_Exercise directions_
Read the data below. Then repeat all of it exactly.

______

/-- Take remote references of a request back from the pages that they count in (R253, R383). -/
def dropSets (s : State) (p : Nat) (sets : List (Nat × Nat × List Nat)) : State :=
  ((sets.map (·.2.2)).flatten).foldl (fun s n => dropRef s p n) s
/-- Drop every reference of a map, and the remote references that stand (R230, R271). -/
def dropMap (s : State) (r : Req) : State :=
  let s1 := if pinning r.state then pinAll s r false else s
  dropSets (r.pageNums.foldl (fun s n => dropRef s r.ptn n) s1) r.ptn r.refSets
/-- The state header of a message (R364). -/
def stateHeader (op : Nat) (m : StateMsg) : List Byte :=
  leBytes 64 (packBits [(8, op), (5, m.srcPtn), (5, m.dstPtn), (14, 0), (32, m.srcHandle), (32, m.dstHandle), (16, m.epoch), (8, m.status), (8, 0), (32, m.tag),
    (32, m.seq), (32, m.qid), (32, m.body.length), (256, m.args)])
/-- Class of a state or table message of a partition, from its class map (R622, R623). -/
def stateClass (s : State) (p op : Nat) : Nat :=
  odGet s (0x9220 + p) (if op = 2 then 1 else if op = 0x10 || op = 0x11 then 2 else if 0x20 ≤ op && op ≤ 0x23 then 4 else 3)
/-- Send a state message (R364). -/
def sendState (s : State) (dev op : Nat) (m : StateMsg) : State :=
  if isolated s m.srcPtn then s else emit s (.state dev op (stateClass s m.srcPtn op) (stateHeader op m) { m with items := m.body.length })
/-- REF or RELEASE to a holder, kept until it is acknowledged (R383). -/
def refMsg (s : State) (r : Req) (release : Bool) (g : Group) (tag : Nat := 0) (seq : Nat := 0) : State :=
  sendState (s.modServe fun w => { w with
      refs := w.refs ++ [{ handle := r.handle, release := release, dev := g.holder, target := g.handle, sentAt := now s, tag := tag, seq := seq }] })
    g.holder (if release then 7 else 6)
    { srcPtn := r.ptn, dstPtn := bits g.handle 27 5, srcHandle := r.handle, dstHandle := g.handle, epoch := r.epoch, tag := tag, seq := seq }
/-- One group per holder of a plan. -/
def holdersOf (gs : List Group) : List Group :=
  gs.foldl (fun a g => if a.any fun h => h.holder == g.holder && h.handle == g.handle then a else a ++ [g]) []
/-- REFs or RELEASEs to holders, in the sequence of a move (R364). -/
def refAll (s : State) (r : Req) (release : Bool) (gs : List Group) (tag : Nat) (seq : Nat := 0) : State :=
  (gs.mapIdx fun i g => (i, g)).foldl (fun s x => refMsg s r release x.2 tag (seq + x.1)) s
def releaseAll (s : State) (r : Req) : State := refAll s r true (holdersOf r.planGroups) (if r.mverb = 0 then 0 else r.moveTag)
/-- Whether a page transfer first needs ENC, or LDT with DECODE, in a SEAL entry: an eviction that writes a Far copy, a page sent packed
that has none, the promotion of a coded copy (R361, R380, R390). -/
def needsCoding (s : State) : XferWhat → Bool
  | .evict p n _ => (findPage s p n).any fun g => !g.farValid
  | .send p n id => (findPage s p n).any (fun g => !g.farValid) && s.serve.moves.any fun m => m.id == id && m.pack
  | .promote p n _ => (findPage s p n).any fun g => !g.nearValid && g.packedLen != 0
  | _ => false
/-- Add a page transfer to the movers' wait (R360). -/
def addXfer (s : State) (ptn kind tiles : Nat) (what : XferWhat) : State :=
  s.modServe fun w => { w with
    xfers := w.xfers ++ [{ id := w.nextXfer, ptn := ptn, kind := kind, tiles := tiles, what := what, coding := needsCoding s what }], nextXfer := w.nextXfer + 1 }
def findXfer (s : State) (x : Nat) : Option Xfer := s.serve.xfers.find? (·.id == x)
/-- A transfer that cannot end now: it has not started, or a window holds a stack or channel that it reads or writes (R101). -/
def xferWaits (s : State) (x : Xfer) : Bool :=
  let near (p n : Nat) : Bool := (findPage s p n).any fun g => windowHolds s g.nearAddr g.slotTiles
  let far (p n : Nat) : Bool := (findPage s p n).any fun g => windowHolds s (farTile0 + g.farAddr) (if g.packedLen = 0 then g.slotTiles else cdiv g.packedLen 64)
  !x.running || match x.what with
  | .writeBack p n _ _ | .openLoad p n _ | .evict p n _ => near p n
  | .promote p n _ => far p n
  | .send p n _ => if (findPage s p n).any (·.farValid) then !x.fetched && far p n else near p n
  | _ => false
/-- Take a page transfer out; a packed copy in flight drops its references (R300). -/
def dropXfer (s : State) (x : Nat) : State :=
  (((findXfer s x).map (·.tabs)).getD []).foldl (fun s n => tabRef s n false) (s.modServe fun w => { w with xfers := w.xfers.filter (·.id != x) })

______

_Expected answer_
/-- Take remote references of a request back from the pages that they count in (R253, R383). -/
def dropSets (s : State) (p : Nat) (sets : List (Nat × Nat × List Nat)) : State :=
  ((sets.map (·.2.2)).flatten).foldl (fun s n => dropRef s p n) s
/-- Drop every reference of a map, and the remote references that stand (R230, R271). -/
def dropMap (s : State) (r : Req) : State :=
  let s1 := if pinning r.state then pinAll s r false else s
  dropSets (r.pageNums.foldl (fun s n => dropRef s r.ptn n) s1) r.ptn r.refSets
/-- The state header of a message (R364). -/
def stateHeader (op : Nat) (m : StateMsg) : List Byte :=
  leBytes 64 (packBits [(8, op), (5, m.srcPtn), (5, m.dstPtn), (14, 0), (32, m.srcHandle), (32, m.dstHandle), (16, m.epoch), (8, m.status), (8, 0), (32, m.tag),
    (32, m.seq), (32, m.qid), (32, m.body.length), (256, m.args)])
/-- Class of a state or table message of a partition, from its class map (R622, R623). -/
def stateClass (s : State) (p op : Nat) : Nat :=
  odGet s (0x9220 + p) (if op = 2 then 1 else if op = 0x10 || op = 0x11 then 2 else if 0x20 ≤ op && op ≤ 0x23 then 4 else 3)
/-- Send a state message (R364). -/
def sendState (s : State) (dev op : Nat) (m : StateMsg) : State :=
  if isolated s m.srcPtn then s else emit s (.state dev op (stateClass s m.srcPtn op) (stateHeader op m) { m with items := m.body.length })
/-- REF or RELEASE to a holder, kept until it is acknowledged (R383). -/
def refMsg (s : State) (r : Req) (release : Bool) (g : Group) (tag : Nat := 0) (seq : Nat := 0) : State :=
  sendState (s.modServe fun w => { w with
      refs := w.refs ++ [{ handle := r.handle, release := release, dev := g.holder, target := g.handle, sentAt := now s, tag := tag, seq := seq }] })
    g.holder (if release then 7 else 6)
    { srcPtn := r.ptn, dstPtn := bits g.handle 27 5, srcHandle := r.handle, dstHandle := g.handle, epoch := r.epoch, tag := tag, seq := seq }
/-- One group per holder of a plan. -/
def holdersOf (gs : List Group) : List Group :=
  gs.foldl (fun a g => if a.any fun h => h.holder == g.holder && h.handle == g.handle then a else a ++ [g]) []
/-- REFs or RELEASEs to holders, in the sequence of a move (R364). -/
def refAll (s : State) (r : Req) (release : Bool) (gs : List Group) (tag : Nat) (seq : Nat := 0) : State :=
  (gs.mapIdx fun i g => (i, g)).foldl (fun s x => refMsg s r release x.2 tag (seq + x.1)) s
def releaseAll (s : State) (r : Req) : State := refAll s r true (holdersOf r.planGroups) (if r.mverb = 0 then 0 else r.moveTag)
/-- Whether a page transfer first needs ENC, or LDT with DECODE, in a SEAL entry: an eviction that writes a Far copy, a page sent packed
that has none, the promotion of a coded copy (R361, R380, R390). -/
def needsCoding (s : State) : XferWhat → Bool
  | .evict p n _ => (findPage s p n).any fun g => !g.farValid
  | .send p n id => (findPage s p n).any (fun g => !g.farValid) && s.serve.moves.any fun m => m.id == id && m.pack
  | .promote p n _ => (findPage s p n).any fun g => !g.nearValid && g.packedLen != 0
  | _ => false
/-- Add a page transfer to the movers' wait (R360). -/
def addXfer (s : State) (ptn kind tiles : Nat) (what : XferWhat) : State :=
  s.modServe fun w => { w with
    xfers := w.xfers ++ [{ id := w.nextXfer, ptn := ptn, kind := kind, tiles := tiles, what := what, coding := needsCoding s what }], nextXfer := w.nextXfer + 1 }
def findXfer (s : State) (x : Nat) : Option Xfer := s.serve.xfers.find? (·.id == x)
/-- A transfer that cannot end now: it has not started, or a window holds a stack or channel that it reads or writes (R101). -/
def xferWaits (s : State) (x : Xfer) : Bool :=
  let near (p n : Nat) : Bool := (findPage s p n).any fun g => windowHolds s g.nearAddr g.slotTiles
  let far (p n : Nat) : Bool := (findPage s p n).any fun g => windowHolds s (farTile0 + g.farAddr) (if g.packedLen = 0 then g.slotTiles else cdiv g.packedLen 64)
  !x.running || match x.what with
  | .writeBack p n _ _ | .openLoad p n _ | .evict p n _ => near p n
  | .promote p n _ => far p n
  | .send p n _ => if (findPage s p n).any (·.farValid) then !x.fetched && far p n else near p n
  | _ => false
/-- Take a page transfer out; a packed copy in flight drops its references (R300). -/
def dropXfer (s : State) (x : Nat) : State :=
  (((findXfer s x).map (·.tabs)).getD []).foldl (fun s n => tabRef s n false) (s.modServe fun w => { w with xfers := w.xfers.filter (·.id != x) })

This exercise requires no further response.